--- Data for review ---
/-! ### setDisplay -/

@[simp] theorem State.setDisplay_pending (i a : Nat) (v : Display) : (s.setDisplay i a v).pending = s.pending := rfl
@[simp] theorem State.setDisplay_free (i a : Nat) (v : Display) : (s.setDisplay i a v).free = s.free := rfl
@[simp] theorem State.setDisplay_resetAsserted (i a : Nat) (v : Display) : (s.setDisplay i a v).resetAsserted = s.resetAsserted := rfl
@[simp] theorem State.setDisplay_link (i a : Nat) (v : Display) : (s.setDisplay i a v).link = s.link := rfl
@[simp] theorem State.setDisplay_loader (i a : Nat) (v : Display) : (s.setDisplay i a v).loader = s.loader := rfl
@[simp] theorem State.setDisplay_entries (i a : Nat) (v : Display) : (s.setDisplay i a v).entries = s.entries := rfl
@[simp] theorem State.setDisplay_directory (i a : Nat) (v : Display) : (s.setDisplay i a v).directory = s.directory := rfl
@[simp] theorem State.setDisplay_dayNumber (i a : Nat) (v : Display) : (s.setDisplay i a v).dayNumber = s.dayNumber := rfl
@[simp] theorem State.setDisplay_walkActive (i a : Nat) (v : Display) : (s.setDisplay i a v).walkActive = s.walkActive := rfl
@[simp] theorem State.setDisplay_walkPos (i a : Nat) (v : Display) : (s.setDisplay i a v).walkPos = s.walkPos := rfl
@[simp] theorem State.setDisplay_clock (i a : Nat) (v : Display) : (s.setDisplay i a v).clock = s.clock := rfl
@[simp] theorem State.setDisplay_sched (i a : Nat) (v : Display) : (s.setDisplay i a v).sched = s.sched := rfl
@[simp] theorem State.setDisplay_session (i a : Nat) (v : Display) : (s.setDisplay i a v).session = s.session := rfl
@[simp] theorem State.setDisplay_fu (i a : Nat) (v : Display) : (s.setDisplay i a v).fu = s.fu := rfl
@[simp] theorem State.setDisplay_cells (i a : Nat) (v : Display) : (s.setDisplay i a v).cells = s.cells := rfl
@[simp] theorem State.setDisplay_flashPeriod (i a : Nat) (v : Display) : (s.setDisplay i a v).flashPeriod = s.flashPeriod := rfl
@[simp] theorem State.setDisplay_queues (i a : Nat) (v : Display) : (s.setDisplay i a v).queues = s.queues := rfl
@[simp] theorem State.setDisplay_lines (i a : Nat) (v : Display) : (s.setDisplay i a v).lines = s.lines := rfl
@[simp] theorem State.setDisplay_slots (i a : Nat) (v : Display) : (s.setDisplay i a v).slots = s.slots := rfl
@[simp] theorem State.setDisplay_displays (i a : Nat) (v : Display) : (s.setDisplay i a v).displays = Table.set Display.unknown s.displays (79 * i + a) v := rfl
@[simp] theorem State.setDisplay_ribbonA (i a : Nat) (v : Display) : (s.setDisplay i a v).ribbonA = s.ribbonA := rfl
@[simp] theorem State.setDisplay_ribbonB (i a : Nat) (v : Display) : (s.setDisplay i a v).ribbonB = s.ribbonB := rfl
@[simp] theorem State.setDisplay_tlines (i a : Nat) (v : Display) : (s.setDisplay i a v).tlines = s.tlines := rfl
@[simp] theorem State.setDisplay_terms (i a : Nat) (v : Display) : (s.setDisplay i a v).terms = s.terms := rfl
@[simp] theorem State.setDisplay_windows (i a : Nat) (v : Display) : (s.setDisplay i a v).windows = s.windows := rfl
@[simp] theorem State.setDisplay_counters (i a : Nat) (v : Display) : (s.setDisplay i a v).counters = s.counters := rfl
@[simp] theorem State.setDisplay_entry (i a : Nat) (v : Display) (j : Nat) : (s.setDisplay i a v).entry j = s.entry j := rfl
@[simp] theorem State.setDisplay_schedEntry (i a : Nat) (v : Display) (j : Nat) : (s.setDisplay i a v).schedEntry j = s.schedEntry j := rfl
@[simp] theorem State.setDisplay_cell (i a : Nat) (v : Display) (j : Nat) : (s.setDisplay i a v).cell j = s.cell j := rfl
@[simp] theorem State.setDisplay_refreshQueue (i a : Nat) (v : Display) (j : Nat) : (s.setDisplay i a v).refreshQueue j = s.refreshQueue j := rfl
@[simp] theorem State.setDisplay_line (i a : Nat) (v : Display) (j : Nat) : (s.setDisplay i a v).line j = s.line j := rfl
@[simp] theorem State.setDisplay_slotState (i a : Nat) (v : Display) (j : Nat) : (s.setDisplay i a v).slotState j = s.slotState j := rfl
@[simp] theorem State.setDisplay_tline (i a : Nat) (v : Display) (j : Nat) : (s.setDisplay i a v).tline j = s.tline j := rfl
@[simp] theorem State.setDisplay_term (i a : Nat) (v : Display) (j : Nat) : (s.setDisplay i a v).term j = s.term j := rfl
@[simp] theorem State.setDisplay_window (i a : Nat) (v : Display) (j : Nat) : (s.setDisplay i a v).window j = s.window j := rfl
@[simp] theorem State.setDisplay_counter (i a : Nat) (v : Display) (j : Counter) : (s.setDisplay i a v).counter j = s.counter j := rfl
@[simp] theorem State.setDisplay_ribbon (i a : Nat) (v : Display) (id : RibbonId) : (s.setDisplay i a v).ribbon id = s.ribbon id := by cases id <;> rfl

/-! ### setTLine -/

@[simp] theorem State.setTLine_pending (i : Nat) (v : TermLine) : (s.setTLine i v).pending = s.pending := rfl
@[simp] theorem State.setTLine_free (i : Nat) (v : TermLine) : (s.setTLine i v).free = s.free := rfl
@[simp] theorem State.setTLine_resetAsserted (i : Nat) (v : TermLine) : (s.setTLine i v).resetAsserted = s.resetAsserted := rfl
@[simp] theorem State.setTLine_link (i : Nat) (v : TermLine) : (s.setTLine i v).link = s.link := rfl
@[simp] theorem State.setTLine_loader (i : Nat) (v : TermLine) : (s.setTLine i v).loader = s.loader := rfl
@[simp] theorem State.setTLine_entries (i : Nat) (v : TermLine) : (s.setTLine i v).entries = s.entries := rfl
@[simp] theorem State.setTLine_directory (i : Nat) (v : TermLine) : (s.setTLine i v).directory = s.directory := rfl
@[simp] theorem State.setTLine_dayNumber (i : Nat) (v : TermLine) : (s.setTLine i v).dayNumber = s.dayNumber := rfl
@[simp] theorem State.setTLine_walkActive (i : Nat) (v : TermLine) : (s.setTLine i v).walkActive = s.walkActive := rfl
@[simp] theorem State.setTLine_walkPos (i : Nat) (v : TermLine) : (s.setTLine i v).walkPos = s.walkPos := rfl
@[simp] theorem State.setTLine_clock (i : Nat) (v : TermLine) : (s.setTLine i v).clock = s.clock := rfl
@[simp] theorem State.setTLine_sched (i : Nat) (v : TermLine) : (s.setTLine i v).sched = s.sched := rfl
@[simp] theorem State.setTLine_session (i : Nat) (v : TermLine) : (s.setTLine i v).session = s.session := rfl
@[simp] theorem State.setTLine_fu (i : Nat) (v : TermLine) : (s.setTLine i v).fu = s.fu := rfl
@[simp] theorem State.setTLine_cells (i : Nat) (v : TermLine) : (s.setTLine i v).cells = s.cells := rfl
@[simp] theorem State.setTLine_flashPeriod (i : Nat) (v : TermLine) : (s.setTLine i v).flashPeriod = s.flashPeriod := rfl
@[simp] theorem State.setTLine_queues (i : Nat) (v : TermLine) : (s.setTLine i v).queues = s.queues := rfl
@[simp] theorem State.setTLine_lines (i : Nat) (v : TermLine) : (s.setTLine i v).lines = s.lines := rfl
@[simp] theorem State.setTLine_slots (i : Nat) (v : TermLine) : (s.setTLine i v).slots = s.slots := rfl
@[simp] theorem State.setTLine_displays (i : Nat) (v : TermLine) : (s.setTLine i v).displays = s.displays := rfl
@[simp] theorem State.setTLine_ribbonA (i : Nat) (v : TermLine) : (s.setTLine i v).ribbonA = s.ribbonA := rfl
@[simp] theorem State.setTLine_ribbonB (i : Nat) (v : TermLine) : (s.setTLine i v).ribbonB = s.ribbonB := rfl
@[simp] theorem State.setTLine_tlines (i : Nat) (v : TermLine) : (s.setTLine i v).tlines = Table.set TermLine.cold s.tlines i v := rfl
@[simp] theorem State.setTLine_terms (i : Nat) (v : TermLine) : (s.setTLine i v).terms = s.terms := rfl
@[simp] theorem State.setTLine_windows (i : Nat) (v : TermLine) : (s.setTLine i v).windows = s.windows := rfl
@[simp] theorem State.setTLine_counters (i : Nat) (v : TermLine) : (s.setTLine i v).counters = s.counters := rfl
@[simp] theorem State.setTLine_entry (i : Nat) (v : TermLine) (j : Nat) : (s.setTLine i v).entry j = s.entry j := rfl
@[simp] theorem State.setTLine_schedEntry (i : Nat) (v : TermLine) (j : Nat) : (s.setTLine i v).schedEntry j = s.schedEntry j := rfl
@[simp] theorem State.setTLine_cell (i : Nat) (v : TermLine) (j : Nat) : (s.setTLine i v).cell j = s.cell j := rfl
@[simp] theorem State.setTLine_refreshQueue (i : Nat) (v : TermLine) (j : Nat) : (s.setTLine i v).refreshQueue j = s.refreshQueue j := rfl
@[simp] theorem State.setTLine_line (i : Nat) (v : TermLine) (j : Nat) : (s.setTLine i v).line j = s.line j := rfl
@[simp] theorem State.setTLine_slotState (i : Nat) (v : TermLine) (j : Nat) : (s.setTLine i v).slotState j = s.slotState j := rfl
@[simp] theorem State.setTLine_display (i : Nat) (v : TermLine) (j k : Nat) : (s.setTLine i v).display j k = s.display j k := rfl
@[simp] theorem State.setTLine_term (i : Nat) (v : TermLine) (j : Nat) : (s.setTLine i v).term j = s.term j := rfl
@[simp] theorem State.setTLine_window (i : Nat) (v : TermLine) (j : Nat) : (s.setTLine i v).window j = s.window j := rfl
@[simp] theorem State.setTLine_counter (i : Nat) (v : TermLine) (j : Counter) : (s.setTLine i v).counter j = s.counter j := rfl
@[simp] theorem State.setTLine_ribbon (i : Nat) (v : TermLine) (id : RibbonId) : (s.setTLine i v).ribbon id = s.ribbon id := by cases id <;> rfl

--- Task goal ---
Take from the material above the lines running from the one with "a v).walkPos = s.walkPos := rfl" through the one with "a v).cells = s.cells := rfl", and repeat them exactly, with nothing else.

--- Response box ---
@[simp] theorem State.setDisplay_walkPos (i a : Nat) (v : Display) : (s.setDisplay i a v).walkPos = s.walkPos := rfl
@[simp] theorem State.setDisplay_clock (i a : Nat) (v : Display) : (s.setDisplay i a v).clock = s.clock := rfl
@[simp] theorem State.setDisplay_sched (i a : Nat) (v : Display) : (s.setDisplay i a v).sched = s.sched := rfl
@[simp] theorem State.setDisplay_session (i a : Nat) (v : Display) : (s.setDisplay i a v).session = s.session := rfl
@[simp] theorem State.setDisplay_fu (i a : Nat) (v : Display) : (s.setDisplay i a v).fu = s.fu := rfl
@[simp] theorem State.setDisplay_cells (i a : Nat) (v : Display) : (s.setDisplay i a v).cells = s.cells := rfl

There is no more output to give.